Metrictank exposes many metrics to aid with operating the software in production. As the metrictank team (the primary on-call team for metrictank at Grafana Labs) grows and onboards new people, and more customers deploy the software on their premises, we need to solve a few problems regarding the metrics exposed by metrictank:
- Public documentation should describe which metrics exist and what they mean.
- The code should have comments describing what each metric means.
- The metric descriptions in the documentation and code should never be out of date.
The solution we came up with was to create a tool, aptly named metrics2docs, which can generate metrics documentation from Golang code annotations. It incentivizes documentation at the code level along with the metrics declarations (which makes it easy to keep everything up to date) and generates the documentation based on that.
It supports inline comments:
statUpdate = stats.NewCounter32("idx.memory.ops.update") // metric idx.memory.ops.update is the number of updates to the memory idx
As well as block comments:
// metric tank.metrics_reordered is the number of points received that are going back in time, but are still // within the reorder window. in such a case they will be inserted in the correct order. // E.g. if the reorder window is 60 (datapoints) then points may be inserted at random order as long as their // timestamp is not older than the 60th datapoint counting from the newest. metricsReordered = stats.NewCounter32("tank.metrics_reordered")
We then have a script that developers run which makes sure our docs are up to date.
It generates our configuration documentation based on current config files, and also runs, quite simply,
metrics2docs . > docs/metrics.md to make sure the metrics documentation is up to date. We have another script which ensures that all auto-generated docs are up to date. (We generate docs via metrics2docs, but also auto-generated configuration docs, docs about all the binaries and their options, etc.)
The end result lives under /docs/metrics.md.

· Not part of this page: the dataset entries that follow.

-- ==== Sys2Proof/Certificates/Slice0/Obligations.lean ====
section
/-! DEFINITION. What is claimed of the model: one Prop for each obligation. An instruction completes under conditions on
the state and its operands; what it then gives is said with the operations that the rules name. -/

namespace Sys2Proof.Claims

open Sys2Proof.Machine

/-- What a step of the machine answers. -/
abbrev Out : Type := Host.Outcome State Fault Refusal

/-- The conditions of R95 (and the quiet span of R73) on an instruction of one of the sequencers `seqs` with token field
`t`, source registers `srcs`, `fly` results in flight, waiting for `flags` and moving `pops` and `pushes` beside its token
field: the core runs, the flags are set, the tokens it pops are there and those it pushes have room, its sources are ready,
and the results in flight leave room. -/
structure CanIssueWith (s : State) (t : Tok) (seqs : List Seq) (srcs : List Reg) (fly : Nat) (flags : BitVec 16)
    (pops pushes : List (Nat × Nat)) : Prop where
  runs  : mayIssue s = true
  taken : s.cur.seq ∈ seqs
  span  : spanFull s = false
  flags : flagsSet s flags = true
  pops  : tokensThere s t pops = true
  room  : tokensRoom s t pushes = true
  ready : srcsReady s srcs = true
  slots : inflightRoom s fly = true

/-- The same for an instruction that waits for no flag and moves no token beside its token field. -/
abbrev CanIssue (s : State) (t : Tok) (seqs : List Seq) (srcs : List Reg) (fly : Nat) : Prop :=
  CanIssueWith s t seqs srcs fly 0 [] []

/-- The same for an F-E instruction (R60, R62): with its WAITMASK, outside the handler (R409). -/
structure CanIssueE (s : State) (f : FE) (seqs : List Seq) (srcs : List Reg) (fly : Nat) : Prop where
  issue : CanIssueWith s f.tk seqs srcs fly f.wait [] []
  task  : inHandler (cc s) = false

/-- What a vector instruction sees at issue: its fields, the core, and the types and rounding mode as resolved (R58, R122). -/
def ctxOf (s : State) (f : FV) : VCtx := vctx s ⟨f, VShape.mov, .load .unit⟩

/-- The conditions of R95, R127 and R132 on a vector instruction alone in its bundle: EXEC may issue, its tokens, sources
and rows are ready, and its result has room in flight. -/
structure CanIssueV (s : State) (f : FV) (h : VShape) : Prop where
  issue : CanIssue s f.tk [.exec] (vopSrcs f.a ++ vopSrcs f.b ++ vopSrcs f.c) 1
  rows  : interlocked (cc s) ⟨f, h, .load .unit⟩ = false

/-- The state once an instruction of `len` units has issued and retires in its issue cc: flags cleared, tokens moved, the
program counter at the continuation, one more issue counted (R59, R60, R73, R95, R97, R109). -/
def pastWith (s : State) (t : Tok) (len : Nat) (flags : BitVec 16) (pops pushes : List (Nat × Nat)) : State :=
  takeIssue { actOp len t [] id with flags := fun _ => flags, pops := fun _ => pops, pushes := fun _ => pushes } s
/-- The same without flags and further tokens. -/
def past (s : State) (t : Tok) (len : Nat) : State := pastWith s t len 0 [] []
/-- The same of an instruction whose result is still to come: its push waits (R97). -/
def begun (s : State) (t : Tok) (len : Nat) : State := takeIssue { actOp len t [] id with now := false } s
/-- The same of an F-E instruction of two units, which clears the flags of its WAITMASK (R60). -/
def pastE (s : State) (f : FE) : State := pastWith s f.tk 2 f.wait [] []
/-- The same of an F-E instruction whose result is still to come. -/
def begunE (s : State) (f : FE) : State := takeIssue { actOp 2 f.tk [] id with flags := fun _ => f.wait, now := false } s

/-- The state once a vector instruction alone in its bundle has issued (R65). -/
def begunV (s : State) (f : FV) : State := begun s f.tk (if f.a.isExt || f.b.isExt || f.c.isExt then 3 else 2)

/-- The fields of a core that no register instruction touches: all but its sequencers, the tokens, and the results in
flight or still to land. -/
def coreRest (k : Core) : Core := { k with seqs := [], hseq := {}, fifos := [], inflight := [], landing := [] }
/-- The fields of a node but its cores. -/
def nodeRest (d : Node) : Node := { d with cores := [] }
/-- A sequencer but its registers and what an issue moves: where control stands, its status and the counts of R73 and R406. -/
def seqRest (k : Sequencer) : Sequencer :=
  { k with regs := [], pc := 0, past := false, span := 0, quiet := false, issued := 0, notBefore := 0, status := .idle }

Of course, the next logical question is: How do we expose this information in Grafana? How do we make sure users can see documentation for each metric as they need it, or find metrics by searching through their documentation? We have a few ideas brewing on this topic and expect to start working on this in the near future.
For more info on best practices for operating metrictank (in particular, which metrics you may want to alert on), the operations guide is also a useful resource.
Finally, I’d like to mention how neat it is that Go provides packages such as go/parser and go/ast, which helps significantly when trying to write a tool that parses Go code and does cool things with it.